Note: If you get an alert that Rkill is infected, ignore it. The alert is a fake warning given by the rogue software, trying to "protect" itself from being terminated or removed. If you see such a warning, leave the warning on the screen, then run Rkill again. By not closing the warning, this sometimes allows you to bypass the malware's attempt to protect itself, so that Rkill can perform its routine.


Step 4.
Malwarebytes' Anti-Malware Update and Rerun
  1. Please start MBAM (Malwarebytes' Anti-Malware) again.
    You must be connected to the Internet to obtain any updates.
  2. Press the Update tab, then press the Check for Updates button. <<---Important!
    Once any updates are installed or you get the message that you are up-to-date
  3. Press the Scanner tab and select FULL SCAN this time, then press the Scan button. This kind of scan will take a while, so please be patient!
    When the scan finishes...
  4. Check all items except any items (if present) in the C:\System Volume Information folder. Then click on Remove Selected.
  5. Let MBAM remove what it can... If there are files to be deleted on reboot, please reboot the machine so MBAM can finish the removal.
    If you rebooted, then you'll need to start MBAM again.
  6. Press the LOG tab and locate the most current log file.
    Please copy and paste the most recent log (from this new run) in your next reply.


Step 5.
TDSSKiller - Rootkit Removal Tool - Scan only
  1. Double-click on TDSSKiller.exe to run the tool for known TDSS/TDL variants.
    If TDSSKiller does not run, please rename it.
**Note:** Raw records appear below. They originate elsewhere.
-- ==== Sys2Proof/Certificates/Slice0/Obligations.lean ====
section
/-! DEFINITION. The statements for the provers, family by family. Each says what a command does to the state, for every state and every operand it is said of; the clauses of one statement exclude each other or hold together. -/

section
open Sys2Proof Sys2Proof.Machine

/-! ## The block -/

/-- A step takes the command at the front of the queue and runs it on the state with the rest of the queue. -/
def Obligations.StepRunsFrontCommand : Prop :=
  ∀ (c : Instr) (rest : List Instr) (s : State), s.pending = c :: rest → step s = exec c { s with pending := rest }

/-- With no command waiting, a step lets time pass. The model's choice (assumptions 2, 19 and 20): a first cycle that is
due and a selection on a free bus are put into the queue at once; otherwise one slice of wall time passes, every timer
moves by it, and what it has made due is put into the queue, in the order of assumption 2. The host silence timer that is
stopped keeps its elapsed time (assumption 13). -/
def Obligations.EmptyQueueLetsTimePass : Prop :=
  ∀ s : State, s.pending = [] →
    if s.rcc.firstCycle then
      step s = .next { s with pending :=
        if s.ebc.free && !s.ebc.queue.isEmpty then [.cycleStart, .transactionSelect] else [.cycleStart] }
    else if s.ebc.free && !s.ebc.queue.isEmpty then step s = .next { s with pending := [.transactionSelect] }
    else ∃ t, step s = .next t ∧ s.onlyChanges t [.hlp, .rcc, .elems, .ebc, .mch, .now, .pending]
      ∧ t.now = s.now + 1 ∧ t.rcc = { s.rcc with elapsed := s.rcc.elapsed + 1 }
      ∧ t.ebc = { s.ebc with inFlight := s.ebc.inFlight.map fun f => { f with elapsed := f.elapsed + 1 }
                             turnaround := s.ebc.turnaround.map (· + 1), quiet := s.ebc.quiet.map (· + 1) }
      ∧ t.mch = { s.mch with
          tenthTimer := if s.matchRuns then min 1999 (s.mch.tenthTimer + 1) else s.mch.tenthTimer
          rawHeld := min 200 (s.mch.rawHeld + 1)
          silenceElapsed := if s.silenceRunning then s.mch.silenceElapsed + 1 else s.mch.silenceElapsed }
      ∧ t.hlp = { s.hlp with rxGap := if s.hlp.rx = [] then 0 else s.hlp.rxGap + 1
                             txBits := if s.hlp.out = [] then 0 else s.hlp.txBits + 2304 }
      ∧ (∀ i, t.elem i = (s.elem i).map fun r => { r with part := match r.part with
          | .gate p => .gate { p with motion := match p.motion with
              | .travelling target origin elapsed => .travelling target origin (elapsed + 1)
              | motion => motion }
          | part => part })
      ∧ (let due (c : Bool) (i : Instr) : List Instr := if c then [i] else []
         let ran (limit : Nat) (timer : Option Nat) : Bool := timer.any fun n => decide (limit ≤ n)
         t.pending = due (20 * s.rcc.interval ≤ s.rcc.elapsed + 1) .cycleStart
           ++ due (ran 64 t.ebc.quiet) .busQuietTimeEnd
           ++ due (ran 4 t.ebc.turnaround) .turnaroundExpiry
           ++ (match t.ebc.inFlight with
             | some f => if f.entry.op = .stopAll then due (4 ≤ f.elapsed) .stopAllSent else due (64 ≤ f.elapsed) .replyTimeout
             | none => [])
           ++ due (t.mch.rawHeld = 200 ∧ s.mch.raw = true ∧ s.mch.filtered = false) .fieldStopAsserted
           ++ due (t.mch.rawHeld = 200 ∧ s.mch.raw = false ∧ s.mch.filtered = true) .fieldStopReleased
           ++ (indices.filter fun i => match t.gateAt i with
             | some ⟨_, limit, .travelling _ _ elapsed⟩ => decide (2000 * limit ≤ elapsed)
             | _ => false).map .gateTravelLimit
           ++ due (s.matchRuns = true ∧ 1999 ≤ s.mch.tenthTimer) .matchTenth
           ++ due (s.silenceRunning = true ∧ 20000 * s.mch.hostLimit ≤ t.mch.silenceElapsed) .hostSilenceExpiry
           ++ (indices.filter fun i => (s.sched i).due.any (fun at_ => decide (at_ ≤ t.now)) && !(s.sched i).owed
                && !(s.sched i).pollDue).map .refreshDue
           ++ s.ebc.queue.filterMap (fun e => match e.element, e.element.bind s.elem with
             | some i, some r =>
               if e.op = .poll .refresh ∧ e.cls = .refresh ∧ e.enteredAt + 20 * r.pollPeriod ≤ t.now then
                 some (.refreshPollOverdue i)
               else none
             | _, _ => none)
           ++ due (s.hlp.rx ≠ [] ∧ 100 < t.hlp.rxGap) .hostFrameGapTimeout
           ++ match s.hlp.out with
             | head :: _ => due (1000 * head.bytes.length ≤ t.hlp.txBits) .outboundFrameSent
             | [] => [])

/-- Every command leads to a next state, and none touches the commands that wait behind it. -/
def Obligations.CommandsCompleteAndLeaveTheQueue : Prop :=
  ∀ (i : Instr) (s : State), ∃ t, exec i s = .next t ∧ t.pending = s.pending

/-- A power-on reset, a line reset and a taken RESET-PART give the same state but for the recorded cause. What drives
FIELD_STOP and the commands that wait are left (assumption 6); RESET_PART_EFFECT with no RESET-PART taken is no event
(assumption 1). What a reset leaves in every block. The output latches, the wall clock and the age source at 0 are the
model's own (assumptions 8, 9 and 21), and so is the released raw level (assumption 6). The stopped turnaround timer is
the model's choice: R86 gives it no value after a reset (assumption 34). The clear RESET-PART mark is deduced (assumption
35). -/
def Obligations.ResetsGiveTheResetState : Prop :=
  (∀ s : State,
    let after (cause : ResetCause) : State :=
      { State.reset with hlp := { State.reset.hlp with cause := cause }, mch := { State.reset.mch with raw := s.mch.raw },
                         pending := s.pending }
    exec .powerOnReset s = .next (after .powerOn) ∧ exec .lineReset s = .next (after .resetLine)
      ∧ (s.hlp.resetRequested = true → exec .resetPartEffect s = .next (after .resetRequest))
      ∧ (s.hlp.resetRequested = false → exec .resetPartEffect s = .next s))
  ∧ (∀ k, State.reset.robot k = RobotRecord.vacant) ∧ State.reset.roster.silenceLimit = 6 ∧ State.reset.roster.dropLimit = 50
    ∧ RobotRecord.vacant.state = .vacant ∧ RobotRecord.vacant.team = none ∧ RobotRecord.vacant.alliance = none
    ∧ RobotRecord.vacant.robotId = none ∧ RobotRecord.vacant.kitRevision = none ∧ RobotRecord.vacant.silent = false
    ∧ RobotRecord.vacant.unheard = 0 ∧ RobotRecord.vacant.bench = none ∧ RobotRecord.vacant.signals = 0
    ∧ RobotRecord.vacant.ejectedMark = false ∧ RobotRecord.vacant.openRequest = none
    ∧ (∀ i, State.reset.elem i = none)
    ∧ State.reset.ebc.queue = [] ∧ State.reset.ebc.inFlight = none ∧ State.reset.ebc.turnaround = none
    ∧ State.reset.ebc.quiet = some 0 ∧ (∀ i, State.reset.sched i = Sched.clear)
    ∧ State.reset.rcc.cycle = 0 ∧ State.reset.rcc.interval = 40 ∧ State.reset.rcc.pendingInterval = none
    ∧ State.reset.rcc.beacon = none ∧ State.reset.rcc.joinAnswer = none ∧ (∀ k, State.reset.slotTaken k = false)
    ∧ State.reset.rcc.takenJoin = false
    ∧ State.reset.mch.phase = .setup ∧ State.reset.mch.remaining = 0 ∧ State.reset.mch.matchTime = 0
    ∧ State.reset.mch.tenthTimer = 0
    ∧ State.reset.mch.durations = { opening := 150, transition := 50, play := 1200, finale := 300 }
    ∧ State.reset.mch.stack = [] ∧ State.reset.mch.pendingSet = PendingSet.empty ∧ State.reset.mch.nextHold = 1
    ∧ State.reset.mch.filtered = false ∧ State.reset.mch.rawHeld = 0 ∧ State.reset.mch.hostLimit = 0
    ∧ State.reset.mch.silenceElapsed = 0 ∧ State.reset.mch.silenceExpired = false ∧ State.reset.haltOut = false
    ∧ (∀ row column, State.reset.tu.cell row column = Cell.zero) ∧ State.reset.tu.totals = Totals.zero
    ∧ State.reset.tu.image = none ∧ State.reset.tu.sending = none ∧ State.reset.tu.finalWait = none
    ∧ nextNumber State.reset.tu.lastSnapshot = 1
    ∧ State.reset.hlp.rx = [] ∧ State.reset.hlp.out = [] ∧ State.reset.hlp.lost = false
    ∧ State.reset.hlp.mask = BitVec.allOnes 7 ∧ State.reset.hlp.cause = .powerOn ∧ State.reset.hlp.resetRequested = false
    ∧ State.reset.pending = []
Right-click on TDSSKiller.exe, select Rename and give it a random name with the .com file extension (i.e. zarodinu.com).
    If you don't see file extensions, please see: How to change the file extension.
  2. Click the Start Scan button. Do not use the computer during the scan!
  3. If the scan completes with nothing found, click Close to exit.
  4. If malicious objects are found, they will show in the "Scan results - Select action for found objects" and offer 3 options.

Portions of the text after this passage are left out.